Hi, thank you for yr advice. I was diagnosed with Bronchy when admitted for other health issue. Severe allergic re action to a statin after a few days taking them. My consultant then, has since retired, but he was very good & always saw him every 3 months. His replacement is not a Bronchy specialist he is very nice & helpful until now, but I believe the Junior Drs diagnosis when I saw her 18 months ago is reason I have got progressively worse, as I was,nt given a effective antibiotic then & had to get broad spectrum one from my GP & was more sick than when I,ve been hospitalised previously & never fully recovered from that. I am hoping my consultant has referred me to Prof Wilson, because I think he was unsure what to do next after my reaction to Voricanazole (V.Fend) If I had not contacted PALS I still would not know he had written to Prof Wilson & they even gave me Prof Wilsons secretary,s number, so I could ring myself this wk to check they received the letter or e.mail? I have,nt because of hearing probs, I think PALS overlooked this? I will see if I get any news from my consultant after his holiday next wk, but won,t hold my breath (excuse the pun). No doubt I will have to contact PALS again regarding this. Any mail I get after my appointments are usually 3/4 wks later (I found out from a nurse at the clinic that he has no secretary & using others last couple months)? As this disease can be fatal & travels to other organs incl brain if not treated, I am stressed about lack of care. What you said about him being General respiratory consultant explains this! Thank you I,m learning a lot on here & grateful for the support. Sandy x
Hi Happyfeet
We meet again and both still having problems with our clinic. Apparently there is a new consultant there now. Unfortunately I have completely lost faith in them. My last visit I saw a child registrar. Talking to her about bronchiectasis was like trying to explain nuclear physics to a 2 year old. She told me that I could not possibly have suddenly become allergic to inhaled colistin, completely disregarding the fact that I have been nebulising these drugs for 30 years and know very well how they affect me. There was no follow up letter from the clinic. I am interested in this idea of shared care. As you know the hospital closest to us does not have bronchiectasis expertise and our lady consultant told me two years ago that living where we do, we could not be admitted to the QE if we needed IV. Lovely. What a deterioration in care since the 1990s when we had our own ward. I am back to a choice of two oral antibiotics if I get sick and that's it. Worse than my treatment in the 1960s. If you find out about the shared care please let me know as I would like to follow it up. many thanks
Having had bronch for so long and been under consultant care all my life I find it hard to fit into the modern ways. It is now really a requirement that you deal directly with your consultant, phoning their secretary etc! And you have to follow up yourself with your GP when you have tests done. Back in the day my GP phoned me to let me know results and would tackle consultants on my behalf. Now you have to fight your own corner.

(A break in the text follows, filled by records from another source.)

/-- ABSN. -/
def shotAbsn : Effect := compute [3] fun c _ l =>
  let a := sgn (Tbl.get 0 l 0)
  match c.b 4 with
  | 0 => sat32 a.natAbs
  | 1 => sat32 (-a)
  | _ => (wrd a.sign, false)

/-- DIV (R153). -/
def shotDiv : Effect := compute [3, 4] fun c _ l =>
  let a := sgn (Tbl.get 0 l 0)
  let b := sgn (Tbl.get 0 l 1)
  if b = 0 then (wrd (if 0 < a then 0x7FFFFFFF else if a < 0 then -0x80000000 else 0), true)
  else sat32 (quotZ (a * 2 ^ c.b 5) b)

/-- ISQRT (R154). -/
def shotIsqrt : Effect := compute [3] fun c _ l => (u32 (isqrt ((Tbl.get 0 l 0).toNat * 2 ^ c.b 4)), false)

/-! ### Tables and rotation -/

/-- TBL (R155, R156). -/
def shotTbl : Effect := fun c s =>
  let g := s.eng c.e
  let a := c.src g (c.b 3)
  match s.tbl c.e (c.table (c.kidx 4)) (sgn a) (c.b 6 == 1) id with
  | (_, _, some k, s) => (some k, s)
  | (r, st, none, s) =>
    (none, s.modEng c.e (fun g =>
      ((g.setOp (c.b 2) (wrd (satS 32 r))).satIf (st || outS 32 r)).missIf (c.untagged g (c.b 3))))

/-- The arctangent table of R157. -/
def arctans : List Int :=
  [0x20000000, 0x12E4051E, 0x09FB385B, 0x051111D4, 0x028B0D43, 0x0145D7E1, 0x00A2F61E, 0x00517C55, 0x0028BE53,
   0x00145F2F, 0x000A2F98, 0x000517CC, 0x00028BE6, 0x000145F3, 0x0000A2F9, 0x0000517C]

/-- The iterations of VECTOR from index `i`. -/
def cordicVector : List Int → Nat → Int → Int → Int → Int × Int
  | [], _, x, _, z => (x, z)
  | t :: l, i, x, y, z =>
    if 0 ≤ y then cordicVector l (i + 1) (x + shr y i) (y - shr x i) (z + t)
    else cordicVector l (i + 1) (x - shr y i) (y + shr x i) (z - t)

/-- The iterations of ROTATE from index `i`; the angle is read as a signed 32-bit number. -/
def cordicRotate : List Int → Nat → Int → Int → Int → Int × Int
  | [], _, x, y, _ => (x, y)
  | t :: l, i, x, y, z =>
    if 0 ≤ lowS 32 z then cordicRotate l (i + 1) (x - shr y i) (y + shr x i) (z - t)
    else cordicRotate l (i + 1) (x + shr y i) (y - shr x i) (z + t)

/-- The gain correction of R157. -/
def cordicScale (x : Int) : Int := shr (x * 0x9B74EDA8) 32

/-- ROT (R157). -/
def shotRot : Effect := inner fun c g =>
  let a := sgn (c.src g (c.b 3))
  let b := sgn (c.src g (c.b 4))
  let d := c.b 2
  let g := g.missIf (c.untagged g (c.b 3) || c.untagged g (c.b 4) || (c.b 6 == 1 && c.untagged g (c.b 5)))
  if c.b 6 = 0 then
    let r := if a < 0 then cordicVector arctans 0 (-a) (-b) 0x80000000 else cordicVector arctans 0 a b 0
    let m := cordicScale r.1
    (g.setOps d [wrd r.2, wrd (satS 32 m)]).satIf (outS 32 m)
  else
    let z : Int := (c.src g (c.b 5)).toNat
    let r := if 0x40000000 ≤ z && z < 0xC0000000 then cordicRotate arctans 0 (-a) (-b) (z - 0x80000000)
             else cordicRotate arctans 0 a b z
    let x := cordicScale r.1
    let y := cordicScale r.2
    (g.setOps d [wrd (satS 32 x), wrd (satS 32 y)]).satIf (outS 32 x || outS 32 y)
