/-- The outcome of an update command, with its record (R562, R570): 1 OK, 2 REFUSED, 3 FAILED. -/
def State.updOutcome (s : State) (cmd k result reason : Nat) : State :=
  let s := (s.put MGT_UPD_STAT.RESULT result).put MGT_UPD_STAT.REASON reason
  s.logRec (s.mkRec 0x04 0 cmd (u32 (k + result * 2 ^ 8 + reason * 2 ^ 12)) (s.updInfo cmd k)
    (u32 (s.fld MGT_UPD_STAT.PAGES)))

/-- A command that ran has ended. -/
def State.updDone (s : State) (cmd k result : Nat) : State :=
  ({ s with mgt := { s.mgt with running := none } }).updOutcome cmd k result 0

/-- A command or data write that is refused (R562). -/
def State.updRefuse (s : State) (cmd k reason : Nat) : State := (s.updOutcome cmd k 2 reason).refuse

/-- The open transfer ends, and its buffers with it (R559). -/
def State.closeTransfer (s : State) : State := { s with mgt := { s.mgt with opened := none, bufs := [] } }

/-- FW_SPLICE to slot `k` is excluded (R563). -/
def State.fwSpliceExcluded (s : State) (k : Nat) : Bool :=
  s.sys.mode == .boot || decide (s.fwVersion k < s.reel.active.hdr.fwMin) || s.splicing
    || s.flag REEL_STAT.TRIAL || s.flag MGT_FW.TRIAL || s.flag INT_STAT.WINDOW

/-- The reason for which command `cmd` on slot `k` is refused, 0 for none (R562): the first of the table that holds. -/
def State.updReason (s : State) (cmd k : Nat) : Nat :=
  let st := s.slotState k
  let open_ := s.mgt.opened
  if cmd != 6 && s.slotHeld k then 1
  else if cmd = 2 && st != slErased then 2
  else if (cmd = 3 || cmd = 7) && open_ != some k then 3
  else if s.mgt.running.isSome then 5
  else if (cmd = 4 && st != slWritten) || (cmd = 5 && (k < 2 || (st != slVerified && st != slGood))) then 6
  else if (cmd = 5 && s.fwSpliceExcluded k) || (cmd = 6 && (!s.flag MGT_FW.TRIAL || k != s.activeFw)) then 7
  else if (cmd = 1 || cmd = 2 || cmd = 4 || cmd = 5) && open_.isSome then 8
  else 0

/-- A slot made GOOD in BOOT starts the selection again (R561), but that of a reel not with TEST high: no reel is loaded
(R596). -/
def State.selectAgain (s : State) (k : Nat) : State :=
  let reel := decide (k < 2) && s.mgt.mcOk
  if s.sys.mode = .boot && !(reel && s.flag SYS_STAT.TEST) then
    { s with sys := { s.sys with boot := if reel then .firmware else .rails } }
  else s

/-- VERIFY of slot `k` (R561). -/
def State.updVerify (s : State) (k : Nat) : State :=
  let kin := if k < 2 then 1 - k else 5 - k
  let pass (s : State) : State :=
    let good := s.slotState kin != slGood
    let s := (s.setSlot k (if good then slGood else slVerified)).updOutcome 4 k 1 0
    s.when good (fun s => s.selectAgain k)
  let s := if k < 2 then s.reelNotice k else s.fwNotice k
  if k < 2 then
    match s.verifyReel k with
    | .ok _ => pass s
    | .error (code, integrity) =>
      let s := s.when integrity (fun s => s.setSlot k slRejected)
      (s.raise code).updOutcome 4 k 3 0
  else if s.fwOk k then pass s
  else (s.setSlot k slRejected).updOutcome 4 k 3 0

/-- Every buffer is to be programmed (R559). -/
def State.closeBufs (s : State) : State :=
  { s with mgt := { s.mgt with bufs := s.mgt.bufs.map (fun b => { b with closing := true }) } }

/-- An accepted command (R559). -/
def State.updStart (s : State) (cmd k : Nat) : State :=
  let s := s.put MGT_UPD_STAT.LAST_CMD cmd
  let s := s.put MGT_UPD_STAT.TARGET k
  let s := (s.put MGT_UPD_STAT.RESULT 0).put MGT_UPD_STAT.REASON 0
  let run (s : State) : State := { s with mgt := { s.mgt with running := some (cmd, k) } }
  match cmd with
  | 1 => run s
  | 2 =>
    let s := { s with mgt := { s.mgt with opened := some k, bufs := [], pages := [] } }
    ((s.put MGT_UPD_ADDR.ADDR 0).put MGT_UPD_STAT.PAGES 0).updOutcome 2 k 1 0
  | 3 => if s.mgt.bufs.isEmpty then s.closeTransfer.updOutcome 3 k 1 0 else run s.closeBufs
  | 4 => s.updVerify k
  | 5 => run { s with mgt := { s.mgt with fwSplice := some k } }
  | 6 => ((s.put MGT_FW.TRIAL 0).setSlot k slGood).updOutcome 6 k 1 0
  | 7 => s.closeTransfer.updOutcome 7 k 1 0
  | _ => s

/-- A write of MGT_UPD_CTRL that reaches MC (R559, R562). A CMD of 0 starts nothing. -/
def State.updCtrl (s : State) (v : Word) : State :=
  let cmd := MGT_UPD_CTRL.CMD.of v
  let k := MGT_UPD_CTRL.TARGET.of v
  let keep (s : State) : State := (s.put MGT_UPD_CTRL.CMD cmd).put MGT_UPD_CTRL.TARGET k
  if cmd = 0 then keep s
  else
    let r := s.updReason cmd k
    if r = 0 then (keep s).updStart cmd k else s.updRefuse cmd k r

/-- The reason for which a data word at slot offset `a` is refused, 0 for none (R562). -/
def State.dataReason (s : State) (a : Nat) : Nat :=
  match s.mgt.opened with
  | none => 3
  | some k =>
    if slotRoom k ≤ a then 4
    else if s.mgt.running.isSome || (!s.mgt.bufs.any (fun b => b.page == a / 256) && s.updFree = 0) then 5
    else 0

/-- A word stored at slot offset `a` (R560): into the buffer that holds its page, or into a new one, while a buffer that
collected another page is programmed. -/
def State.storeWord (s : State) (a : Nat) (v : Word) : State :=
  let p := a / 256
  let put (b : PageBuf) : PageBuf := { b with words := Tbl.mod b.words (a % 256 / 4) (fun _ => v) }
  let bufs := s.mgt.bufs.map (fun b => if b.page = p then put b else { b with closing := true })
  let bufs := if bufs.any (fun b => b.page == p) then bufs else bufs ++ [put { page := p }]
  { s with mgt := { s.mgt with bufs := bufs } }

/-- A write of MGT_UPD_DATA that reaches MC (R560, R562). -/
def State.updData (s : State) (v : Word) : State :=
  let a := s.fld MGT_UPD_ADDR.ADDR
  let r := s.dataReason a
  if r = 0 then (s.storeWord a v).put MGT_UPD_ADDR.ADDR (a + 4)
  else ((s.put MGT_UPD_STAT.RESULT 2).put MGT_UPD_STAT.REASON r).refuse

/-- UPD_WRITE over CAN (R575): a data word at a named offset; whether it was taken. A repeat on a page that has been
programmed has REASON 4, before a REASON 5. -/
def State.updWriteAt (s : State) (a : Nat) (v : Word) : Bool × State :=
  let r := if s.dataReason a != 3 && s.mgt.pages.contains (a / 256) then 4 else s.dataReason a
  if r = 0 && a % 4 = 0 then (true, s.storeWord a v)
  else (false, (s.put MGT_UPD_STAT.RESULT 2).put MGT_UPD_STAT.REASON r)

/-- A write to a register of the MGT block that reaches MC (R19, R20, R579). -/
def State.mgtReach (s : State) (p : Path) (a : Nat) (v : Word) : State :=
  if a = MGT_UPD_CTRL then s.updCtrl v
  else if a = MGT_UPD_DATA then s.updData v
  else if a = MGT_FAULT then s.setWord a (s.word a &&& ~~~v)
  else if s.illegal p a v then s.refuse
  else s.setWord a ((s.word a &&& ~~~rwMask a) ||| (v &&& rwMask a))

/-- A write to a register of the MGT block (R563): while MC is stopped it waits for the restart. -/
def State.mgtWrite (s : State) (p : Path) (a : Nat) (v : Word) : State :=
  if s.mgt.stopped then { s with mgt := { s.mgt with held := s.mgt.held ++ [(p, a, v)] } } else s.mgtReach p a v

/-- The word that starts command `cmd` on slot `k`. -/
def updWord (cmd : Nat) (k : Fin 4) : Word := u32 (cmd + 16 * k.val)

/-- A write of MGT_UPD_CTRL by the host. -/
def State.hostUpd (s : State) (cmd : Nat) (k : Fin 4) : State := s.mgtWrite .host MGT_UPD_CTRL (updWord cmd k)

/-- UPD_ERASE (R559). -/
def execUpdErase (k : Fin 4) (s : State) : Out :=
  hostAccess s MGT_UPD_CTRL (some (updWord 1 k)) (fun s => s.hostUpd 1 k)

/-- UPD_OPEN (R559). -/
def execUpdOpen (k : Fin 4) (s : State) : Out :=
  hostAccess s MGT_UPD_CTRL (some (updWord 2 k)) (fun s => s.hostUpd 2 k)

/-- UPD_FLUSH (R559). -/
def execUpdFlush (k : Fin 4) (s : State) : Out :=
  hostAccess s MGT_UPD_CTRL (some (updWord 3 k)) (fun s => s.hostUpd 3 k)

/-- UPD_VERIFY (R561). -/
def execUpdVerify (k : Fin 4) (s : State) : Out :=
  hostAccess s MGT_UPD_CTRL (some (updWord 4 k)) (fun s => s.hostUpd 4 k)

/-- UPD_FW_SPLICE (R563). -/
def execUpdFwSplice (k : Fin 4) (s : State) : Out :=
  hostAccess s MGT_UPD_CTRL (some (updWord 5 k)) (fun s => s.hostUpd 5 k)

/-- UPD_FW_CONFIRM (R564). -/
def execUpdFwConfirm (k : Fin 4) (s : State) : Out :=
  hostAccess s MGT_UPD_CTRL (some (updWord 6 k)) (fun s => s.hostUpd 6 k)

/-- UPD_ABORT (R559). -/
def execUpdAbort (k : Fin 4) (s : State) : Out :=
  hostAccess s MGT_UPD_CTRL (some (updWord 7 k)) (fun s => s.hostUpd 7 k)

/-- UPD_DATA: a write of MGT_UPD_DATA (R560). -/
def execUpdData (v : Word) (s : State) : Out :=
  hostAccess s MGT_UPD_DATA (some v) (fun s => s.mgtWrite .host MGT_UPD_DATA v)

/-- ERASE_DONE: the erase of a slot ends (R559); `fail` names the sector whose erase failed, if one did. The sectors
before it stand erased, its own bytes are open, and those after it were not erased. -/
def execEraseDone (fail : Option Nat) (s : State) : Out :=
  whenPowered s fun s =>
    match s.mgt.running with
    | some (1, k) =>
      let n := (slotRoom k + 0x100) / 0x1000
      match fail with
      | none => ((s.eraseFlash (slotBase k) (0x1000 * n)).readSlot k).updDone 1 k 1
      | some i =>
        let i := min i (n - 1)
        let s := s.eraseFlash (slotBase k) (0x1000 * i)
        let d := s.drawBytes 0x1000
        ((d.2.setFlash (slotBase k + 0x1000 * i) d.1).readSlot k |>.raise 0x1201).updDone 1 k 3
    | _ => s

/-- PAGE_PROGRAMMED: a page buffer is programmed and read back (R560); `fail` is a page that reads back wrong, whose bytes
are open. -/
def execPageProgrammed (fail : Bool) (s : State) : Out :=
  whenPowered s fun s =>
    match s.mgt.opened, s.mgt.bufs.find? PageBuf.closing with
    | some k, some b =>
      let o := slotBase k + 256 * b.page
      let l := b.words.flatMap wordBytes
      let s := if fail then (let d := s.drawBytes 256; d.2.setFlash o d.1) else s.program o l
      let s := if s.slotState k = slErased then s.setSlot k slWritten else s.readSlot k
      let s := { s with mgt := { s.mgt with
          bufs := s.mgt.bufs.filter (fun x => x.page != b.page), pages := b.page :: s.mgt.pages } }
      let s := s.put MGT_UPD_STAT.PAGES (s.fld MGT_UPD_STAT.PAGES + 1)
      if fail || s.flashBytes o 256 != l then
        let cmd := match s.mgt.running with | some (c, _) => c | none => 2
        (s.closeTransfer.raise 0x1202).updDone cmd k 3
      else
        match s.mgt.running with
        | some (3, k) => if s.mgt.bufs.isEmpty then s.closeTransfer.updDone 3 k 1 else s
        | _ => s
    | _, _ => s
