/-- At CLOSE the window begins. At the DRAIN check with no island late every queue is delivered and empty. APPLY gives a
waiting frame length its effect; takes, refuses or puts off the mode change, splice or reload that is due, by the
conditions of the moment; and hands banks over. SEAL clears queues, operand slots and input words. At the cut the frame
counter counts, and START begins, whose end lets the host in. A crossing delivers its oldest word, and a management
command word of D1 is tagged in the input area of its list, that of ES while it covers the engine. A SAFE cause takes
the device to SAFE and discards a pending request with REASON 4 (R544, R588), also from STANDBY without waiting for
banks (log entry 52); a due reload takes effect at a cut without a cover window (log entry 46); SLEEP is entered with no
cut after it (R589); the banks of a covered engine are lent (R503, R536). These log entries, which islands the check of
a late cut masks (log entry 12) and word 57 for management words (log entry 88) are the model's choices. -/
def Obligations.CutWindowPhases : Prop :=
  (∀ (s : State), s.powered = true → s.atPhase .frame = true →
    Runs .cutClose s Parts.cutClose (fun t => t.clk.phase = CutPhase.close ∧
    t.clk.slate = (s.toPhase 92 .close).clk.slate)) ∧
  (∀ (late : BitVec 12) (s : State), s.powered = true → s.atPhase .close = true → late &&& s.drains = 0#12 →
    Runs (.drainCheck late) s Parts.drainCheck (fun t => t.clk.phase = CutPhase.drained ∧ t.queues = [] ∧
    t.clk.lastLate = 0#12)) ∧
  (∀ (s : State), s.powered = true → s.atPhase .drained = true → s.sys.safeNew = 0 → s.fld SYS_MODE.PEND = 0 →
    s.reel.staged = none → s.reel.reloaded = false →
    Runs .cutApply s Parts.bus (fun t => t.clk.phase = CutPhase.applied)) ∧
  (∀ (v : Word) (s : State), s.powered = true → s.atPhase .drained = true → s.sys.safeNew = 0 →
    s.fld SYS_MODE.PEND = 0 → s.reel.staged = none → s.reel.reloaded = false → s.waiting = [(CLK_FRAME_LEN, v)] →
    Runs .cutApply s Parts.bus (fun t => t.word CLK_FRAME_LEN =
    (s.word CLK_FRAME_LEN &&& ~~~cutMask CLK_FRAME_LEN) ||| (v &&& cutMask CLK_FRAME_LEN) ∧ t.waiting = [] ∧
    t.clk.phase = CutPhase.applied)) ∧
  (∀ (r : Nat) (m : Mode) (s : State), s.powered = true → s.atPhase .drained = true → s.sys.safeNew = 0 →
    r = s.fld SYS_MODE.PEND → (r = 1 ∧ m = .standby) ∨ (r = 2 ∧ m = s.runMode) ∨ (r = 3 ∧ m = .safe) ∨ (r = 4 ∧
    m = .service) → s.modeReason r = 0 → (s.sys.mode = .standby → s.allOn = true) →
    Runs .cutApply s Parts.bus (fun t => t.sys.mode = m ∧ t.fld SYS_MODE.PEND = 0 ∧
    t.fld SYS_MODE.PREV = s.sys.mode.code ∧ t.clk.phase = CutPhase.applied)) ∧
  (∀ (s : State), s.powered = true → s.atPhase .drained = true → s.sys.safeNew = 0 → s.fld SYS_MODE.PEND ≠ 0 →
    s.modeReason (s.fld SYS_MODE.PEND) ≠ 0 → Runs .cutApply s Parts.bus (fun t => t.sys.mode = s.sys.mode ∧
    t.fld SYS_MODE.PEND = 0 ∧ t.fld SYS_MODE.REASON = s.modeReason (s.fld SYS_MODE.PEND) ∧ t.raised 0x0106 = true)) ∧
  (∀ (s : State), s.powered = true → s.atPhase .drained = true → s.sys.safeNew = 0 → s.sys.mode = .standby →
    2 ≤ s.fld SYS_MODE.PEND → s.fld SYS_MODE.PEND ≤ 4 → s.modeReason (s.fld SYS_MODE.PEND) = 0 → s.allOn = false →
    Runs .cutApply s Parts.bus (fun t => t.sys.mode = .standby ∧ t.fld SYS_MODE.PEND = s.fld SYS_MODE.PEND ∧
    t.flag CLK_CUT_STAT.APPLY_WAIT = true)) ∧
  (∀ (s : State), s.powered = true → s.atPhase .drained = true → s.sys.safeNew ≠ 0 →
    s.sys.mode = .standby ∨ s.sys.mode = .run ∨ s.sys.mode = .degraded ∨ s.sys.mode = .service →
    Runs .cutApply s Parts.bus (fun t => t.sys.mode = .safe ∧ t.fld SYS_MODE.PREV = s.sys.mode.code ∧
    t.fld SYS_MODE.PEND = 0 ∧ (s.fld SYS_MODE.PEND ≠ 0 → t.fld SYS_MODE.REASON = 4 ∧ t.raised 0x0106 = true))) ∧
  (∀ (s : State), s.powered = true → s.atPhase .drained = true → s.sys.safeNew = 0 → s.fld SYS_MODE.PEND = 5 →
    s.modeReason 5 = 0 → s.mgt.queue = [] → Runs .cutApply s Parts.bus (fun t => t.sys.mode = .sleep ∧
    t.sys.sleepEntry = true ∧ t.fld SYS_MODE.PEND = 0 ∧ t.clk.cutsOn = false)) ∧
  (∀ (c : Copy) (st : Struct) (s : State), s.powered = true → s.atPhase .drained = true → s.sys.safeNew = 0 →
    s.fld SYS_MODE.PEND = 0 → s.reel.staged = some (c, st) → s.waiting = [] → s.sys.mode ≠ .standby →
    s.spliceFault c.hdr = 0 → s.switchHeld = false → s.spliceWait = 0 → c.regInit = [] →
    (∀ n < 12, Tbl.get [] c.axisParam n = []) → Runs .cutApply s Parts.bus (fun t => t.reel.active = c ∧
    t.reel.staged = none ∧ t.reel.struct = s.reel.struct ∧ t.fld REEL_STAT.SPLICE_STATE = 3 ∧
    t.fld REEL_STAT.ACTIVE_SLOT = s.fld REEL_SPLICE.SLOT ∧ t.fld REEL_STAT.ACTIVE_TAKE = c.hdr.take.toNat ∧
    t.reel.toTrial = some (s.fld REEL_SPLICE.SLOT) ∧ t.word REEL_STATE_SIG = c.hdr.stateSig)) ∧
  (∀ (c : Copy) (st : Struct) (s : State), s.powered = true → s.atPhase .drained = true → s.sys.safeNew = 0 →
    s.fld SYS_MODE.PEND = 0 → s.reel.staged = some (c, st) → s.waiting = [] → s.spliceFault c.hdr ≠ 0 →
    Runs .cutApply s Parts.bus (fun t => t.reel.active = s.reel.active ∧ t.reel.staged = none ∧
    t.fld REEL_STAT.SPLICE_STATE = 4 ∧ t.fld REEL_STAT.REASON = s.spliceFault c.hdr ∧ t.raised 0x030C = true)) ∧
  (∀ (c : Copy) (st : Struct) (s : State), s.powered = true → s.atPhase .drained = true → s.sys.safeNew = 0 →
    s.fld SYS_MODE.PEND = 0 → s.reel.staged = some (c, st) → s.waiting = [] → s.spliceFault c.hdr = 0 →
    s.switchHeld = true ∨ s.spliceWait ≠ 0 → Runs .cutApply s Parts.bus (fun t => t.reel.active = s.reel.active ∧
    t.reel.staged = some (c, st) ∧ t.fld REEL_STAT.SPLICE_STATE = s.fld REEL_STAT.SPLICE_STATE ∧
    t.flag CLK_CUT_STAT.APPLY_WAIT = true)) ∧
  (∀ (s : State), s.powered = true → s.atPhase .drained = true → s.sys.safeNew = 0 → s.fld SYS_MODE.PEND = 0 →
    s.reel.staged = none → s.reel.reloaded = true → s.switchHeld = false → s.waiting = [] →
    s.reel.active.regInit = [] → (∀ n < 12, Tbl.get [] s.reel.active.axisParam n = []) →
    Runs .cutApply s Parts.bus (fun t => t.reel.reloaded = false ∧ t.reel.active = s.reel.active ∧
    t.fld REEL_STAT.IMAGE = s.otherImage ∧
    t.fld REEL_CHECK.MISMATCH = min (s.fld REEL_CHECK.MISMATCH + 1) (2 ^ REEL_CHECK.MISMATCH.w - 1))) ∧
  (∀ (b : Fin 17) (v : Word) (s : State), s.powered = true → s.atPhase .drained = true → s.sys.safeNew = 0 →
    s.fld SYS_MODE.PEND = 0 → s.reel.staged = none → s.reel.reloaded = false → s.intg.takeover = none →
    s.flag INT_REC.VALID = false → s.waiting = [(MEM_B_OWN b, v)] →
    Runs .cutApply s Parts.bus (fun t => t.word (MEM_B_OWN b) =
    (s.word (MEM_B_OWN b) &&& ~~~cutMask (MEM_B_OWN b)) ||| (v &&& cutMask (MEM_B_OWN b)) ∧ t.waiting = [])) ∧
  (∀ (e : Nat) (s : State), s.powered = true → s.atPhase .drained = true → s.sys.safeNew = 0 →
    s.fld SYS_MODE.PEND = 0 → s.reel.staged = none → s.reel.reloaded = false → s.intg.takeover = some e →
    s.waiting = [] → Runs .cutApply s Parts.bus (fun t => (∀ b < 17, s.fld (MEM_B_OWN.OWNER b) = engIsland e →
    t.flag (MEM_B_STAT.LENT b) = true))) ∧
  (∀ (s : State), s.powered = true → s.atPhase .applied = true → s.engs.length = 9 →
    Runs .cutSeal s [.row ENG_E_CNT, .row ENG_E_MISS, .clk, .engs, .intg, .pos, .queues] (fun t => t.clk.phase =
    CutPhase.sealed ∧ t.queues = [] ∧ (∀ e < 9, (t.eng e).ops = List.replicate 32 0 ∧
    (t.eng e).inp = List.replicate 64 ({} : InWord) ∧ (t.eng e).acc = 0))) ∧
  (∀ (s : State), s.powered = true → s.atPhase .sealed = true →
    Runs .cut s Parts.cut (fun t => t.clk.phase = CutPhase.start ∧ t.clk.frames = s.clk.frames + 1 ∧
    t.clk.lastCut = (s.advanceTo s.clk.nextCut).clk.slate)) ∧
  (∀ (s : State), s.powered = true → s.atPhase .start = true → s.spi.held = [] → s.spi.writes = [] →
    s.can.heldRegs = [] → s.can.svc = none → s.spi.frame = none →
    Runs .hostHoldRelease s Parts.daisyFrame (fun t => t.clk.phase = CutPhase.frame ∧
    t.clk.slate = (s.advanceTo (s.clk.lastCut + 4)).clk.slate)) ∧
  (∀ (x : Xing) (e b : Nat) (a : Half) (rest : List Msg) (s : State), s.powered = true →
    s.queue x = .endWord e a b :: rest → x.dst = 6 →
    Runs (.crossingDeliver (.oldest x)) s Parts.crossingDeliver (fun t => t.queue x = rest ∧
    t.intg.endD6 = s.intg.endD6 ||| (1#9 <<< e))) ∧
  (∀ (x : Xing) (e i : Nat) (w : Word) (rest : List Msg) (s : State), s.powered = true → s.engs.length = 9 →
    (s.eng e).inp.length = 64 → e < 9 → i < 64 → x.dst = 10 + e → s.queue x = .input i w :: rest →
    Runs (.crossingDeliver (.oldest x)) s Parts.crossingDeliver (fun t => t.queue x = rest ∧
    Tbl.get {} (t.eng e).inp i = { w := w, tag := true })) ∧
  (∀ (e : Fin 8) (w : Word) (s : State), s.powered = true → s.engs.length = 9 → (s.eng e).inp.length = 64 →
    s.covering = false → Runs (.crossingDeliver (.mgmt e w)) s Parts.crossingDeliver (fun t =>
    Tbl.get {} (t.eng e).inp 57 = { w := w, tag := true } ∧ t.queues = s.queues)) ∧
  (∀ (e : Fin 8) (w : Word) (s : State), s.powered = true → s.engs.length = 9 → (s.eng 8).inp.length = 64 →
    s.covering = true → s.fld ENG_STAT.ES_COVER = e.val →
    Runs (.crossingDeliver (.mgmt e w)) s Parts.crossingDeliver (fun t => Tbl.get {} (t.eng 8).inp 57 =
    { w := w, tag := true } ∧ t.eng e = s.eng e))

Your GP should be helping you do get to the bottom of this.
Also, have you got a friend who could be your 'listening ear' when you are speaking to the consultant? Someone you can trust?
What a nightmare Sandy. My heart goes out to you. I think if I were you I would walk in to The R Brompton next time I'm in London & see if you can get some advice/ help.
My gps suspected I had Aspergilosis and/or bronchiectasis (very relieved I haven't, phew). I feel for you, I read all the information on aspergillosis too and it's scary.
My GPs had to read up on it when 3 sputum tests for it came back positive. further skin prick, CT scan and blood test showed I haven't got it.
In the country I would be wearing scarves to pull up at the slightest hint of spores floating about (I do anyway as allergic to other moulds), a nice silk one
My GPs told me that if I have asper. then it would be managed with antifungals. I cannot understand why your GP has left it to stew without offering you another anti fungal drug.
There are a couple of people on here who have experience of asper and/or bronch so I hope they will be along soon. In the meantime please, PLEASE ring the medical people on the BLF helpline 03000 030 555 9am - 5pm I think. They will guide you on anything lung related - not just copd. All the best to you. P
ps I am very sorry for the loss of you partner........ & where is Pembury btw?
Yes yr right, l was diagnosed with Bronchy 8 ys ago, although had Asthma for longer. I think the change over to the new hosp @ Pembury has caused a lot of pressure for my consultant & others, they call it teething probs, but it over 3 yrs now. I never really new much about Bronchy until past couple of years but seemed to get more strength from somewhere while caring for my partner thru his cancer for that 12 months & when he was in Kings for 7 wks Xmas 2011, after driving 35 miles to get there & walking those long corridors to his ward, I could'nt speak for first few minutes til I got my breath back. Missing 2 appts that year 2012 because his appts came first. So since he died (Sept 2011) & got appt in following Feb when mis diagnosed! I have to do everything alone as my daughter who does not drive, lives in London but does come here whenever possible for a few days, I pick her up, but she has a 7 yr old son. I don,t know anyone here who I know well enough to ask to come with me, plus I,ve not had appt with my consultant for over 3 months now. So have to wait til next wk before I contact PALS again & I will keep pushing as I feel I have been unfairly treated so far. I think my GP just feels sorry for me after all probs past 3 yrs, & my consultant not easy to contact.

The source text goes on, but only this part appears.